»»

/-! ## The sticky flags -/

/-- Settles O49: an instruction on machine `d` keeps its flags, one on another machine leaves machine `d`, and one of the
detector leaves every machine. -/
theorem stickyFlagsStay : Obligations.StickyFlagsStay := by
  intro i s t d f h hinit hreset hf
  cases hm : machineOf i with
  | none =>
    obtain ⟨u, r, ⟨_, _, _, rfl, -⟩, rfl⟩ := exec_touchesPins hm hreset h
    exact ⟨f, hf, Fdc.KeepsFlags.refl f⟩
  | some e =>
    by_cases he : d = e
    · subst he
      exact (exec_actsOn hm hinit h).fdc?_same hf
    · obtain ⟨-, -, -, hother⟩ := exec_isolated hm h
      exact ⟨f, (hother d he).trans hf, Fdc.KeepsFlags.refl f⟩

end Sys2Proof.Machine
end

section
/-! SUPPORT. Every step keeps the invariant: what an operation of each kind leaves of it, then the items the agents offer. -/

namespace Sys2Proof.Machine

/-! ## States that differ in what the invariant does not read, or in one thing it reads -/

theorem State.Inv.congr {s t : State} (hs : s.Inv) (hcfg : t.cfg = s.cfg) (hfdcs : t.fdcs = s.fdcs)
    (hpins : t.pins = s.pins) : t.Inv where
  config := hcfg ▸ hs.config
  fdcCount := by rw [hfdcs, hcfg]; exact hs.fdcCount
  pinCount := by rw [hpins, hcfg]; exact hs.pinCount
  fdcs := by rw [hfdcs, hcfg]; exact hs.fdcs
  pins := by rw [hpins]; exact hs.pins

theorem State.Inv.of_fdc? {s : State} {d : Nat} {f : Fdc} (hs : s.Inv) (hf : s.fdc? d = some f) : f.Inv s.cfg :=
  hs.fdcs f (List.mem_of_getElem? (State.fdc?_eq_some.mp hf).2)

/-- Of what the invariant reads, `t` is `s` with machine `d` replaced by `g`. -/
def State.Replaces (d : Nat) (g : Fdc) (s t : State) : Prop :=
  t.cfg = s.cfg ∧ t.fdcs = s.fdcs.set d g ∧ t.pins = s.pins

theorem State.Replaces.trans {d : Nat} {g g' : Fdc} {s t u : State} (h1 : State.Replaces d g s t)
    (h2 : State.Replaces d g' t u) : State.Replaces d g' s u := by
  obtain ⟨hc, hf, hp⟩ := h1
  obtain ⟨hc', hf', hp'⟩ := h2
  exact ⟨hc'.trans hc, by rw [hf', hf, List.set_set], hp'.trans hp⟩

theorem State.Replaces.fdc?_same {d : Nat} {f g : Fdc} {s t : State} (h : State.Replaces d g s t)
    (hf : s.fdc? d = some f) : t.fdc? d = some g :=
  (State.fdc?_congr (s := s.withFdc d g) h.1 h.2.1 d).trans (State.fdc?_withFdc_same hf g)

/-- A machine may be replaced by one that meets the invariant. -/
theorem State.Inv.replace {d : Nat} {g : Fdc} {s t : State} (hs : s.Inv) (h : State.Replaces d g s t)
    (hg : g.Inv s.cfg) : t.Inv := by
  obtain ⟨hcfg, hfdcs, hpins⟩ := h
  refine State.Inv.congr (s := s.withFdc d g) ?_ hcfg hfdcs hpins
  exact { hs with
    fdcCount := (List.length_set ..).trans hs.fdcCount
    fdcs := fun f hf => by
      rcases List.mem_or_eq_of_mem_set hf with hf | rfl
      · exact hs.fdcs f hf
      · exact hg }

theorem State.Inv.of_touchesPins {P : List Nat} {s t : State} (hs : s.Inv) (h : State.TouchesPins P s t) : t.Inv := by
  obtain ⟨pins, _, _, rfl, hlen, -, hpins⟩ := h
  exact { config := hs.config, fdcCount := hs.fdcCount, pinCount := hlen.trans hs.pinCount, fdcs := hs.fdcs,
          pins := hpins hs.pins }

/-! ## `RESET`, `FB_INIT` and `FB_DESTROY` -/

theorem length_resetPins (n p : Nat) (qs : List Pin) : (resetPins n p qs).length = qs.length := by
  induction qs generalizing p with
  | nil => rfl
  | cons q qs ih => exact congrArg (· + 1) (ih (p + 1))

««

WORK REQUIRED – The range runs from the line above containing "pins := by rw [hpins]; exact hs.pins" to the line containing "obtain ⟨hcfg, hfdcs, hpins⟩ := h", inclusive. Restate those lines word for word and no others.

REPLY TO THE EXERCISE –
  pins := by rw [hpins]; exact hs.pins

theorem State.Inv.of_fdc? {s : State} {d : Nat} {f : Fdc} (hs : s.Inv) (hf : s.fdc? d = some f) : f.Inv s.cfg :=
  hs.fdcs f (List.mem_of_getElem? (State.fdc?_eq_some.mp hf).2)

/-- Of what the invariant reads, `t` is `s` with machine `d` replaced by `g`. -/
def State.Replaces (d : Nat) (g : Fdc) (s t : State) : Prop :=
  t.cfg = s.cfg ∧ t.fdcs = s.fdcs.set d g ∧ t.pins = s.pins

theorem State.Replaces.trans {d : Nat} {g g' : Fdc} {s t u : State} (h1 : State.Replaces d g s t)
    (h2 : State.Replaces d g' t u) : State.Replaces d g' s u := by
  obtain ⟨hc, hf, hp⟩ := h1
  obtain ⟨hc', hf', hp'⟩ := h2
  exact ⟨hc'.trans hc, by rw [hf', hf, List.set_set], hp'.trans hp⟩

theorem State.Replaces.fdc?_same {d : Nat} {f g : Fdc} {s t : State} (h : State.Replaces d g s t)
    (hf : s.fdc? d = some f) : t.fdc? d = some g :=
  (State.fdc?_congr (s := s.withFdc d g) h.1 h.2.1 d).trans (State.fdc?_withFdc_same hf g)

/-- A machine may be replaced by one that meets the invariant. -/
theorem State.Inv.replace {d : Nat} {g : Fdc} {s t : State} (hs : s.Inv) (h : State.Replaces d g s t)
    (hg : g.Inv s.cfg) : t.Inv := by
  obtain ⟨hcfg, hfdcs, hpins⟩ := h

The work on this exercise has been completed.